五月もすでに11日が過ぎちゃいましたね。

うかうかしていると、

夏もあっというまに過ぎてしまいそうなので、

じっくりと楽しむようにしなくては、と気を入れ直しました。

https://www.nakisurf.com/blog/naki/archives/11019

GRF2010_poster

俺が撮ったサンクレメンテピアがポスターとなっている

『グリーンルーム・フェスティバル』

開催が来週末に迫っていて、

カリフォルニアは、

ロスアンジェルスで展示物を製作しているが、

例によって14日間も遅れている。

アメリカ人の言い訳は聞き飽きたけど、

製作依頼したプロラボ主宰Jさんはこう説明する。

1)バックボードの供給がうまくいかなかった

2)何枚かのプリントに不備があり、やりなおした

3)風をひいて喉がやられてしまい作業を休んだ

4)週末があったから

5)サイズ違い

とまあ、色々と濃い薄い理由があって遅れているという。

これは以前にも書いたが、

アメリカで生活していると、

「業者や友人たちの納期、期日の焦点が甘い」

ということはよくわかっているし知っている。

だからこそ3週間も前に注文したのにこのていたらく。

Jさんは、

「遅れていることを恥ずかしく思いマス。

だから仕上がりましたら、フェデックスではなく、

私が直接御社のサンクレメンテオフィスに持ち込むので、

そこのところをご理解いただきたい」

ということだが、

はたして彼の公約通り、

今夜持ってくるのかどうかは誰もわからない。
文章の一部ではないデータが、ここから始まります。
-- ==== Sys2Proof/Word.lean ====
section
/-! DEFINITION. The word types of the 80386 and the two size types: the width of an operand (byte,
word, double word) and the value of a size attribute (16 or 32).
Rules: 00_scope.md R8, R9; 30_encoding.md R175, R176. -/

namespace Sys2Proof

/-- A byte, bits 7..0 (R8). -/
abbrev Byte := BitVec 8

/-- A word, always 16 bits (R8). -/
abbrev Word16 := BitVec 16

/-- A double word, always 32 bits (R8). -/
abbrev Word32 := BitVec 32

/-- The width of an operand (R8, R178): byte, word or double word. -/
inductive Width where
  | b8
  | w16
  | d32
  deriving DecidableEq, Repr

/-- The number of bits of an operand: the `N` of 41_arithmetic.md. -/
@[reducible] def Width.bits : Width → Nat
  | .b8 => 8
  | .w16 => 16
  | .d32 => 32

/-- The number of bytes of an operand: the `n` of 41_arithmetic.md. -/
def Width.bytes : Width → Nat
  | .b8 => 1
  | .w16 => 2
  | .d32 => 4

/-- The value of an operand-size or address-size attribute (R175, R176). -/
inductive Size where
  | s16
  | s32
  deriving DecidableEq, Repr

/-- The operand width an operand-size attribute selects for a word/double-word form (R175). -/
@[reducible] def Size.width : Size → Width
  | .s16 => .w16
  | .s32 => .d32

/-- The other of the two sizes: what a 66 or 67 prefix selects (R175, R176). -/
def Size.other : Size → Size
  | .s16 => .s32
  | .s32 => .s16

end Sys2Proof
end

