-- ==== Sys2Proof/Syntax.lean ====
section
/-! DEFINITION. The syntax of the 80386: register names, condition codes, memory-operand forms and the
one inductive of instructions, one constructor per row of spec/opcode_table.json (prefix rows
among them). Rules: 10_state.md R20 to R22, R41; 30_encoding.md R170 to R196; 44_control_transfer.md
R460. -/

namespace Sys2Proof

/-- The eight general registers, in the order of their numbers (R178). The same number names a
32-bit register, its low word, or one of the bytes AL CL DL BL AH CH DH BH, by the width of the
operand. -/
inductive Reg where
  | eax | ecx | edx | ebx | esp | ebp | esi | edi
  deriving DecidableEq, Repr

/-- The byte register AL is number 0 (R178). -/
abbrev Reg.al : Reg := .eax
/-- The byte register CL is number 1 (R178). -/
abbrev Reg.cl : Reg := .ecx
/-- The byte register DL is number 2 (R178). -/
abbrev Reg.dl : Reg := .edx
/-- The byte register BL is number 3 (R178). -/
abbrev Reg.bl : Reg := .ebx
/-- The byte register AH is number 4 (R178). -/
abbrev Reg.ah : Reg := .esp
/-- The byte register CH is number 5 (R178). -/
abbrev Reg.ch : Reg := .ebp
/-- The byte register DH is number 6 (R178). -/
abbrev Reg.dh : Reg := .esi
/-- The byte register BH is number 7 (R178). -/
abbrev Reg.bh : Reg := .edi

/-- The six segment registers, in the order of their numbers (R41, R179). -/
inductive SReg where
  | es | cs | ss | ds | fs | gs
  deriving DecidableEq, Repr

/-- The sixteen condition codes, in the order of their numbers (R460). -/
inductive Cond where
  | o | no | b | ae | e | ne | be | a | s | ns | p | np | l | ge | le | g
  deriving DecidableEq, Repr

/-- The base column of the 16-bit addressing forms, r/m 0 to 7 (R182). -/
inductive Base16 where
  | bxSi | bxDi | bpSi | bpDi | si | di | bp | bx
  deriving DecidableEq, Repr

/-- The displacement of a 16-bit addressing form: mod 00, 01, 10 (R182). -/
inductive Disp16 where
  | none
  | d8 (d : Byte)
  | d16 (d : Word16)
  deriving DecidableEq, Repr

/-- The displacement of a 32-bit addressing form: mod 00, 01, 10 (R184). -/
inductive Disp32 where
  | none
  | d8 (d : Byte)
  | d32 (d : Word32)
  deriving DecidableEq, Repr

/-- A memory operand as its ModRM, SIB and displacement bytes give it (R182 to R185). -/
inductive EA where
  /-- A 16-bit form with a base column (R182). -/
  | m16 (base : Base16) (disp : Disp16)
  /-- The 16-bit direct form, mod 00 r/m 6 (R182). -/
  | dir16 (disp : Word16)
  /-- A 32-bit form without SIB (R184). -/
  | m32 (base : Reg) (disp : Disp32)
  /-- The 32-bit direct form, mod 00 r/m 5 (R184). -/
  | dir32 (disp : Word32)
  /-- A form with a SIB byte: scale bits, index (none: field 4), base (none: field 5 with mod 00) (R185). -/
  | sib (scale : BitVec 2) (index : Option Reg) (base : Option Reg) (disp : Disp32)
  deriving DecidableEq, Repr

/-- The r/m operand: a register (mod 3) or memory (R180, R181). -/
inductive RM where
  | reg (r : Reg)
  | mem (m : EA)
  deriving DecidableEq, Repr

/-- A field of 16 or 32 bits, as the operand size (`iw/id`, `dw/dd`, `pd/pp`) or the address size
(`d`) chose when the instruction was decoded (R186 to R190). -/
inductive Sized where
  | w (v : Word16)
  | d (v : Word32)
  deriving DecidableEq, Repr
。

最悪の場合は、

「メディアを変えて展示」

ということを視野に入れなくてはいけず、

それは明日考えることにしよう、

と気を取り直す。

こういう期日が迫った心配ごとを味に例えるとすれば、

苦味、そしてかなりの酸味と塩辛さか。

ディーゼルエンジンのように悔しさを圧縮していくと、

いつか燃料がやってきたときに爆発してしまうかも、

という層も合わせ持っている。

自分ではどうにもならないもどかしさに意識は乾く。

こんな考えを腹に持つのは良くないので、

水やコーヒーで流してしまおうとグビグビ飲んでいるが、

なかなか落ちていかないので困っている。

夜の酒まで待とう。

好きな本を読みながら焼酎を飲めばきっと落ちていくだろう。

いや落としてみせる。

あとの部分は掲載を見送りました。